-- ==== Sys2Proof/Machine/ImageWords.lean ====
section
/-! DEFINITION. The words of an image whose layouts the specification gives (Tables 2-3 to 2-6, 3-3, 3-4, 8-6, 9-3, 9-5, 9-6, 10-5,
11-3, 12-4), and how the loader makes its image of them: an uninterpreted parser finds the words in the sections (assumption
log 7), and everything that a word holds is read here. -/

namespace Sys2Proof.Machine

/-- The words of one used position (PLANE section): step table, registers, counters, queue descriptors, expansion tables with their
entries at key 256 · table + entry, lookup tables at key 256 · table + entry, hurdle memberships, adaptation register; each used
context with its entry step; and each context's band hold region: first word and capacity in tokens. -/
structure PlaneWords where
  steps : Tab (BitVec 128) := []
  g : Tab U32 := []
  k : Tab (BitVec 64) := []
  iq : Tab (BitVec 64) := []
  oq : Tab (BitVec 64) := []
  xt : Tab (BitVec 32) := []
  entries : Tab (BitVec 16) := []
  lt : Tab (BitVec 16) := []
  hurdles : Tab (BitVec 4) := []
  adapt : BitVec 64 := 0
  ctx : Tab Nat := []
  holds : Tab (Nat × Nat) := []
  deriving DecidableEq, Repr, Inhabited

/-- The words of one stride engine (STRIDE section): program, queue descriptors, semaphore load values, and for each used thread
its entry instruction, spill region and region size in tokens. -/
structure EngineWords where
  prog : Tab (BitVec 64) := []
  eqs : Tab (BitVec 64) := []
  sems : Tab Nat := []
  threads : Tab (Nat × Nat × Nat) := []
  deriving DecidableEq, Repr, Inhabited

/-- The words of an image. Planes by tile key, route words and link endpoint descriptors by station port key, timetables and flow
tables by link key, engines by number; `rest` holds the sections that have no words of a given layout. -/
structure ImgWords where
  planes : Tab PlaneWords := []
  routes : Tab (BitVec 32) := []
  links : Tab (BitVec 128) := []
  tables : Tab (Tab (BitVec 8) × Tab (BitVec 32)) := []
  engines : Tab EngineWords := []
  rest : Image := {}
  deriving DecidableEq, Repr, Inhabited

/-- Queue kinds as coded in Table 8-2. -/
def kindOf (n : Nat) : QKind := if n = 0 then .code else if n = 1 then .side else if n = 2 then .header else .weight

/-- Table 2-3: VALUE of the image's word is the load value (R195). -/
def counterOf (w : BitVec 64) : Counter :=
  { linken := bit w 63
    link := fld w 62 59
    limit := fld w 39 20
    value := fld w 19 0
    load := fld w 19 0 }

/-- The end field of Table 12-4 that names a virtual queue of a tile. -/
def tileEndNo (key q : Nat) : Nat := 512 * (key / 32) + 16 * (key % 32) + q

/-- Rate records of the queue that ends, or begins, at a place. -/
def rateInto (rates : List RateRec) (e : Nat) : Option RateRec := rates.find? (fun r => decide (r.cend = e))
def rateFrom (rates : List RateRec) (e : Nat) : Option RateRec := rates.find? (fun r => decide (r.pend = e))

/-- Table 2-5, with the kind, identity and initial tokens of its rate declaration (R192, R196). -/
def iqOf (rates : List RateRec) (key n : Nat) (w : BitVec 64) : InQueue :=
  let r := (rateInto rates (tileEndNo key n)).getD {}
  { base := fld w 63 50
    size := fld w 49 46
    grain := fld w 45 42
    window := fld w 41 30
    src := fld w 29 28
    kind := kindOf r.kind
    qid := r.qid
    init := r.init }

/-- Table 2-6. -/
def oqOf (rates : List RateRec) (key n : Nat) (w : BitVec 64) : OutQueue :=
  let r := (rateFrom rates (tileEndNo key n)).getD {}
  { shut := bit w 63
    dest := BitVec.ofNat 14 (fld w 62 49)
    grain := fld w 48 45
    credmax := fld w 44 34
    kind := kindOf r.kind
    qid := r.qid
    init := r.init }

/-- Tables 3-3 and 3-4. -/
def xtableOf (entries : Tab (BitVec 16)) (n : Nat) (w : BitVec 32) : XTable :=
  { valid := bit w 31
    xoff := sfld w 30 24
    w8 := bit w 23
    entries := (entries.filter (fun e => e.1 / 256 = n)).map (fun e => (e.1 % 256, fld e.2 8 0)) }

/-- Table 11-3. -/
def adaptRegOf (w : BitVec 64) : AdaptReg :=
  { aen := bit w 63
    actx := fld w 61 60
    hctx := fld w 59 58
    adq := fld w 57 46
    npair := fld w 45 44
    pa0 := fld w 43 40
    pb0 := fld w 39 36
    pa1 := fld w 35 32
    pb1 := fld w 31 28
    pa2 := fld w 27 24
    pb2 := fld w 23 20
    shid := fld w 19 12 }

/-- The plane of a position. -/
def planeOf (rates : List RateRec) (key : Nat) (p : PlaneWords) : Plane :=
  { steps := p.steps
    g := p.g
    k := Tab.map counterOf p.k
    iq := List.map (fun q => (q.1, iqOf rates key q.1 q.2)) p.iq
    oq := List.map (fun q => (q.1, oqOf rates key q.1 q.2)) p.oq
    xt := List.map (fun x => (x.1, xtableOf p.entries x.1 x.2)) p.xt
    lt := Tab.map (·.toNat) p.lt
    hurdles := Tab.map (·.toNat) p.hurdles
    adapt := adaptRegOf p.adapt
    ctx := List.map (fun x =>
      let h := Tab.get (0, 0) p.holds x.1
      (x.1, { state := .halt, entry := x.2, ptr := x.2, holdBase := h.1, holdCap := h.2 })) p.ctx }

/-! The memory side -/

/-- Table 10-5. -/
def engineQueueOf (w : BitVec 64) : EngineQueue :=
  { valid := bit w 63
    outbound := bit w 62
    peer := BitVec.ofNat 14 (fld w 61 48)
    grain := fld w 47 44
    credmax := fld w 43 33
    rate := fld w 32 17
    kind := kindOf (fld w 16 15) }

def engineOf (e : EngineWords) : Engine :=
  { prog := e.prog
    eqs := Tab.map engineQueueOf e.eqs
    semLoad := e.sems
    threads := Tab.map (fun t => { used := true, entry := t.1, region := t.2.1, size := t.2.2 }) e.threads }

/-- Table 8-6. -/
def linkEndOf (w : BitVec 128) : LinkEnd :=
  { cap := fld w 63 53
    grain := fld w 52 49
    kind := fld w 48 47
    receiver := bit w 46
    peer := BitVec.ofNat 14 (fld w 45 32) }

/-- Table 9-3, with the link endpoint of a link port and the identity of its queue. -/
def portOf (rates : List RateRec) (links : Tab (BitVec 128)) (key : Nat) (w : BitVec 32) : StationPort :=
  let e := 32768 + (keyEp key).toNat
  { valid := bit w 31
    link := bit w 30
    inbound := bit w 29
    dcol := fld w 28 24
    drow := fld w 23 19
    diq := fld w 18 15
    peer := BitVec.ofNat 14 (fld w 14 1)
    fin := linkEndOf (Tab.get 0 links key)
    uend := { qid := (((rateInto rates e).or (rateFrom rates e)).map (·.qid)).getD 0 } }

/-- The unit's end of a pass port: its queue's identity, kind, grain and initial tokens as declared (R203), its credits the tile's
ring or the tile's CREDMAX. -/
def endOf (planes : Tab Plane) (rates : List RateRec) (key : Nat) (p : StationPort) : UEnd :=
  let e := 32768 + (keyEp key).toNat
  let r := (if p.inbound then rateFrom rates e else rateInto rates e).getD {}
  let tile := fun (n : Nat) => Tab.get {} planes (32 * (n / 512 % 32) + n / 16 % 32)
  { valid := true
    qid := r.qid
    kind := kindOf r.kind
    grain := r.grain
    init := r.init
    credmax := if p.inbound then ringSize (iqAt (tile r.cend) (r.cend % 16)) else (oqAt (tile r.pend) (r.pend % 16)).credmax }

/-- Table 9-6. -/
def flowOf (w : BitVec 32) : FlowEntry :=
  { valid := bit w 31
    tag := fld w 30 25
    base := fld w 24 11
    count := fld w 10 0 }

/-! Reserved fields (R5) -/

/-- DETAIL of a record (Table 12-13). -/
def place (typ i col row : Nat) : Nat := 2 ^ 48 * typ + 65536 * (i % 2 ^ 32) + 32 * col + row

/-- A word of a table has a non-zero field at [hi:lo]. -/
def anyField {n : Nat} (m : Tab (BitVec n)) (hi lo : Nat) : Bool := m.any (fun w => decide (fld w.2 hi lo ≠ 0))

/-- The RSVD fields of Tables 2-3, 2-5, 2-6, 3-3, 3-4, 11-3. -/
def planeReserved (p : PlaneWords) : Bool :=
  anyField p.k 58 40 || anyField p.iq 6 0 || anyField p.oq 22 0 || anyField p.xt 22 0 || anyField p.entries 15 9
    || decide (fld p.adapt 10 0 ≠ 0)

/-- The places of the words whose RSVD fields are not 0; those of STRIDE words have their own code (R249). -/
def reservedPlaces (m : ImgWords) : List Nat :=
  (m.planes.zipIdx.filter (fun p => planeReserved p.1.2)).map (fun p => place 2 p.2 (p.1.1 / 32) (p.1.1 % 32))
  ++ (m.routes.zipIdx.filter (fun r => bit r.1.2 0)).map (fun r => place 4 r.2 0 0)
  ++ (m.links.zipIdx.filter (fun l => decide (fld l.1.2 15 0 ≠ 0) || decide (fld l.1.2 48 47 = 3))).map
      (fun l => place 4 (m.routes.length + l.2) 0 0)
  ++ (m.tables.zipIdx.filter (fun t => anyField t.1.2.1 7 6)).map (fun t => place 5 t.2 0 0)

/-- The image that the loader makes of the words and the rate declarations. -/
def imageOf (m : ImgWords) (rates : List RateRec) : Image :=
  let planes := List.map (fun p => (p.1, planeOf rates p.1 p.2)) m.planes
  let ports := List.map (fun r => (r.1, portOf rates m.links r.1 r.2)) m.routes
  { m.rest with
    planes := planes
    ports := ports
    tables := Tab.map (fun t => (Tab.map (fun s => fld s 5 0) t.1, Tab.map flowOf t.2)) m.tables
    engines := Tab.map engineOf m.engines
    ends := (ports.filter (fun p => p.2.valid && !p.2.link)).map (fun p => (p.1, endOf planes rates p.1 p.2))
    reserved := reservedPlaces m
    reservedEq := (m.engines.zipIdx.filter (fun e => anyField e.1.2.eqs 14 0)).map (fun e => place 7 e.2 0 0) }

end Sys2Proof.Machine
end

----

What lines in the records contain the word "PlaneWords"? Return each one.

structure PlaneWords where
  planes : Tab PlaneWords := []
def planeOf (rates : List RateRec) (key : Nat) (p : PlaneWords) : Plane :=
def planeReserved (p : PlaneWords) : Bool :=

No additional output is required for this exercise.